(EXERCISE DATA)

-- ==== Sys2Proof/Machine/Step.lean ====
section
/-! DEFINITION. The step: the command at the front of the queue is carried out with the queue's rest; an empty queue idles
(log 1). -/

namespace Sys2Proof.Machine

/-- One step of the block. -/
def step (s : State) : Host.Outcome State Fault Refusal :=
  match s.pending with
  | [] => .next s
  | c :: rest => exec c { s with pending := rest }

/-- The state with the command that a word spells at the front of its queue. -/
def State.withFetchWord (s : State) (nbits w : Nat) : State :=
  match decodeTableWord nbits w with
  | some c => { s with pending := c :: s.pending }
  | none => s

end Sys2Proof.Machine
end

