-- ==== Sys2Proof/Machine/Core.lean ====
section
/-! DEFINITION. The machine as the host reads it. -/

def Sys2Proof.core : Host.Core := {
  State := Sys2Proof.Machine.State, Fault := Sys2Proof.Machine.Fault,
  Refusal := Sys2Proof.Machine.Refusal, step := Sys2Proof.Machine.step, reset := Sys2Proof.Machine.State.reset }
end

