/-- Registers by range: a read of an RC counter returns it and clears it, the low word of a stamp latches the high one, W1C bits clear, RW
fields take what a write gives, a read-only word stays, a domain that is down answers UNMAPPED, and the page of a closed context's response
closes after its hold. -/
def Obligations.RegistersHoldTheirFields : Prop :=
  (∀ (dt : Nat) (s : State), s.keeperUp = true →
    ∃ t, exec (.rcRegisterRead dt .host 0x430 ⟨true, 15⟩ false) s = .next t ∧ t.chip.rspCode = 0 ∧ t.chip.rspData = s.control.restartCnt ∧
      t.control.restartCnt = 0) ∧
  (∀ (dt : Nat) (s : State), s.mainUp = true → Safety.quiet s →
    ∃ t, exec (.rcRegisterRead dt .host 0x400C ⟨true, 15⟩ false) s = .next t ∧ t.chip.rspData = s.draw.evals ∧ t.draw.evals = 0 ∧
      t.codec = s.codec ∧ t.mem = s.mem) ∧
  (∀ (dt : Nat) (s : State), s.mainUp = true →
    ∃ t, exec (.rcRegisterRead dt .host 0x5038 ⟨true, 15⟩ false) s = .next t ∧ t.chip.rspData = s.shelf.hits ∧ t.shelf = { s.shelf with hits := 0 }) ∧
  (∀ (dt p : Nat) (s : State), p < 16 → s.mainUp = true → Safety.quiet s →
    ∃ t, exec (.snsFsLoRead dt p true false) s = .next t ∧ t.chip.rspData = (s.port p).fsStamp % 2 ^ 32 ∧
      t.port p = { s.port p with fsHiLatch := (s.port p).fsStamp / 2 ^ 32 % 2 ^ 32 }) ∧
  (∀ (dt p : Nat) (s : State), p < 16 → s.mainUp = true → Safety.quiet s →
    ∃ t, exec (.snsFsLoRead dt p true true) s = .next t ∧ t.chip.rspData = (s.port p).fsStamp % 2 ^ 32 ∧ t.ports = s.ports) ∧
  (∀ (dt v : Nat) (m : ExtMem) (s : State), v < 2 ^ 32 → s.mainUp = true →
    ∃ t, exec (.registerWrite dt .host 0x4004 v 15 true m) s = .next t ∧ t.draw.evt = s.draw.evt &&& ~~~(BitVec.ofNat 2 v)) ∧
  (∀ (dt v : Nat) (m : ExtMem) (s : State), v < 2 ^ 32 → s.mainUp = true → Safety.quiet s →
    ∃ t, exec (.registerWrite dt .host 0x3008 v 15 true m) s = .next t ∧ t.codec = { s.codec with evtEn := BitVec.ofNat 4 v }) ∧
  (∀ (dt v k : Nat) (m : ExtMem) (s : State), v < 2 ^ 32 → k < 4 → s.mainUp = true → Safety.quiet s → (s.chan k).stream = none → (s.chan k).stopped = false →
    k < s.codec.channels.length →
    ∃ t, exec (.registerWrite dt .host (0x3104 + 0x40 * k) v 15 true m) s = .next t ∧
      t.chan k = { s.chan k with work := setHalf (s.chan k).work 0 (v / 4096 * 4096) }) ∧
  (∀ (dt v : Nat) (m : ExtMem) (s : State), v < 2 ^ 32 → s.mainUp = true →
    ∃ t, exec (.registerWrite dt .host 0x5010 v 15 true m) s = .next t ∧ t.mem.class1.rate = v % 65536 ∧
      t.mem.class1.depth = (if v / 65536 < 64 then s.mem.class1.depth else v / 65536)) ∧
  (∀ (dt v : Nat) (m : ExtMem) (s : State), v < 2 ^ 32 → s.mainUp = true →
    exec (.registerWrite dt .host 0x1004 v 15 true m) s = .next (settle s (respond 0 0 (advance dt s)))) ∧
  (∀ (dt lane : Nat) (s : State), lane < 4 → s.mainUp = true →
    ∃ t, exec (.drawKatStart dt true lane) s = .next t ∧ t.draw = { s.draw with katLane := lane, katStart := true }) ∧
  (∀ (dt a v : Nat) (priv : Bool) (m : ExtMem) (s : State), (Instr.registerWrite dt .host a v 15 priv m).wf = true → s.chip.rstN = false →
    exec (.registerWrite dt .host a v 15 priv m) s = .next (settle s (respond 2 0 (advance dt s)))) ∧
  (∀ (dt c t0 : Nat) (s : State), c < 256 → (s.ctx c).closeHold = some t0 → t0 ≤ (advance dt s).now →
    exec (.closeResponseHoldExpiry dt c) s = .next (settle s (modCtx c (fun x => { x with closeHold := none }) (advance dt s))))

/-! ### What every command keeps -/

/-- R517 and R521 hold after every command: whatever a command has done, each event output that stands at 1 has a source pending at its
target, and each target without output and message works in the mode its TGT_CFG names. -/
def Obligations.TargetsFollowTheirSources : Prop :=
  (∀ (c : Instr) (s t : State), exec c s = .next t → Safety.targetsFollow t) ∧
    ∀ s t : State, Safety.targetsFollow s → step s = .next t → Safety.targetsFollow t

(End EXERCISE DATA)

* EXERCISE PROMPT:
All of the entries must be given again, word for word.

* RESPONSE TO THIS TASK:
-- ==== Sys2Proof/Machine/Step.lean ====
section
/-! DEFINITION. The step: the command at the front of the queue is carried out with the queue's rest; an empty queue idles
(log 1). -/

namespace Sys2Proof.Machine

/-- One step of the block. -/
def step (s : State) : Host.Outcome State Fault Refusal :=
  match s.pending with
  | [] => .next s
  | c :: rest => exec c { s with pending := rest }

/-- The state with the command that a word spells at the front of its queue. -/
def State.withFetchWord (s : State) (nbits w : Nat) : State :=
  match decodeTableWord nbits w with
  | some c => { s with pending := c :: s.pending }
  | none => s

end Sys2Proof.Machine
end

-- ==== Sys2Proof/Machine/Core.lean ====
section
/-! DEFINITION. The machine as the host reads it. -/

def Sys2Proof.core : Host.Core := {
  State := Sys2Proof.Machine.State, Fault := Sys2Proof.Machine.Fault,
  Refusal := Sys2Proof.Machine.Refusal, step := Sys2Proof.Machine.step, reset := Sys2Proof.Machine.State.reset }
end

/-- Registers by range: a read of an RC counter returns it and clears it, the low word of a stamp latches the high one, W1C bits clear, RW
fields take what a write gives, a read-only word stays, a domain that is down answers UNMAPPED, and the page of a closed context's response
closes after its hold. -/
def Obligations.RegistersHoldTheirFields : Prop :=
  (∀ (dt : Nat) (s : State), s.keeperUp = true →
    ∃ t, exec (.rcRegisterRead dt .host 0x430 ⟨true, 15⟩ false) s = .next t ∧ t.chip.rspCode = 0 ∧ t.chip.rspData = s.control.restartCnt ∧
      t.control.restartCnt = 0) ∧
  (∀ (dt : Nat) (s : State), s.mainUp = true → Safety.quiet s →
    ∃ t, exec (.rcRegisterRead dt .host 0x400C ⟨true, 15⟩ false) s = .next t ∧ t.chip.rspData = s.draw.evals ∧ t.draw.evals = 0 ∧
      t.codec = s.codec ∧ t.mem = s.mem) ∧
  (∀ (dt : Nat) (s : State), s.mainUp = true →
    ∃ t, exec (.rcRegisterRead dt .host 0x5038 ⟨true, 15⟩ false) s = .next t ∧ t.chip.rspData = s.shelf.hits ∧ t.shelf = { s.shelf with hits := 0 }) ∧
  (∀ (dt p : Nat) (s : State), p < 16 → s.mainUp = true → Safety.quiet s →
    ∃ t, exec (.snsFsLoRead dt p true false) s = .next t ∧ t.chip.rspData = (s.port p).fsStamp % 2 ^ 32 ∧
      t.port p = { s.port p with fsHiLatch := (s.port p).fsStamp / 2 ^ 32 % 2 ^ 32 }) ∧
  (∀ (dt p : Nat) (s : State), p < 16 → s.mainUp = true → Safety.quiet s →
    ∃ t, exec (.snsFsLoRead dt p true true) s = .next t ∧ t.chip.rspData = (s.port p).fsStamp % 2 ^ 32 ∧ t.ports = s.ports) ∧
  (∀ (dt v : Nat) (m : ExtMem) (s : State), v < 2 ^ 32 → s.mainUp = true →
    ∃ t, exec (.registerWrite dt .host 0x4004 v 15 true m) s = .next t ∧ t.draw.evt = s.draw.evt &&& ~~~(BitVec.ofNat 2 v)) ∧
  (∀ (dt v : Nat) (m : ExtMem) (s : State), v < 2 ^ 32 → s.mainUp = true → Safety.quiet s →
    ∃ t, exec (.registerWrite dt .host 0x3008 v 15 true m) s = .next t ∧ t.codec = { s.codec with evtEn := BitVec.ofNat 4 v }) ∧
  (∀ (dt v k : Nat) (m : ExtMem) (s : State), v < 2 ^ 32 → k < 4 → s.mainUp = true → Safety.quiet s → (s.chan k).stream = none → (s.chan k).stopped = false →
    k < s.codec.channels.length →
    ∃ t, exec (.registerWrite dt .host (0x3104 + 0x40 * k) v 15 true m) s = .next t ∧
      t.chan k = { s.chan k with work := setHalf (s.chan k).work 0 (v / 4096 * 4096) }) ∧
  (∀ (dt v : Nat) (m : ExtMem) (s : State), v < 2 ^ 32 → s.mainUp = true →
    ∃ t, exec (.registerWrite dt .host 0x5010 v 15 true m) s = .next t ∧ t.mem.class1.rate = v % 65536 ∧
      t.mem.class1.depth = (if v / 65536 < 64 then s.mem.class1.depth else v / 65536)) ∧
  (∀ (dt v : Nat) (m : ExtMem) (s : State), v < 2 ^ 32 → s.mainUp = true →
    exec (.registerWrite dt .host 0x1004 v 15 true m) s = .next (settle s (respond 0 0 (advance dt s)))) ∧
  (∀ (dt lane : Nat) (s : State), lane < 4 → s.mainUp = true →
    ∃ t, exec (.drawKatStart dt true lane) s = .next t ∧ t.draw = { s.draw with katLane := lane, katStart := true }) ∧
  (∀ (dt a v : Nat) (priv : Bool) (m : ExtMem) (s : State), (Instr.registerWrite dt .host a v 15 priv m).wf = true → s.chip.rstN = false →
    exec (.registerWrite dt .host a v 15 priv m) s = .next (settle s (respond 2 0 (advance dt s)))) ∧
  (∀ (dt c t0 : Nat) (s : State), c < 256 → (s.ctx c).closeHold = some t0 → t0 ≤ (advance dt s).now →
    exec (.closeResponseHoldExpiry dt c) s = .next (settle s (modCtx c (fun x => { x with closeHold := none }) (advance dt s))))

/-! ### What every command keeps -/

/-- R517 and R521 hold after every command: whatever a command has done, each event output that stands at 1 has a source pending at its
target, and each target without output and message works in the mode its TGT_CFG names. -/
def Obligations.TargetsFollowTheirSources : Prop :=
  (∀ (c : Instr) (s t : State), exec c s = .next t → Safety.targetsFollow t) ∧
    ∀ s t : State, Safety.targetsFollow s → step s = .next t → Safety.targetsFollow t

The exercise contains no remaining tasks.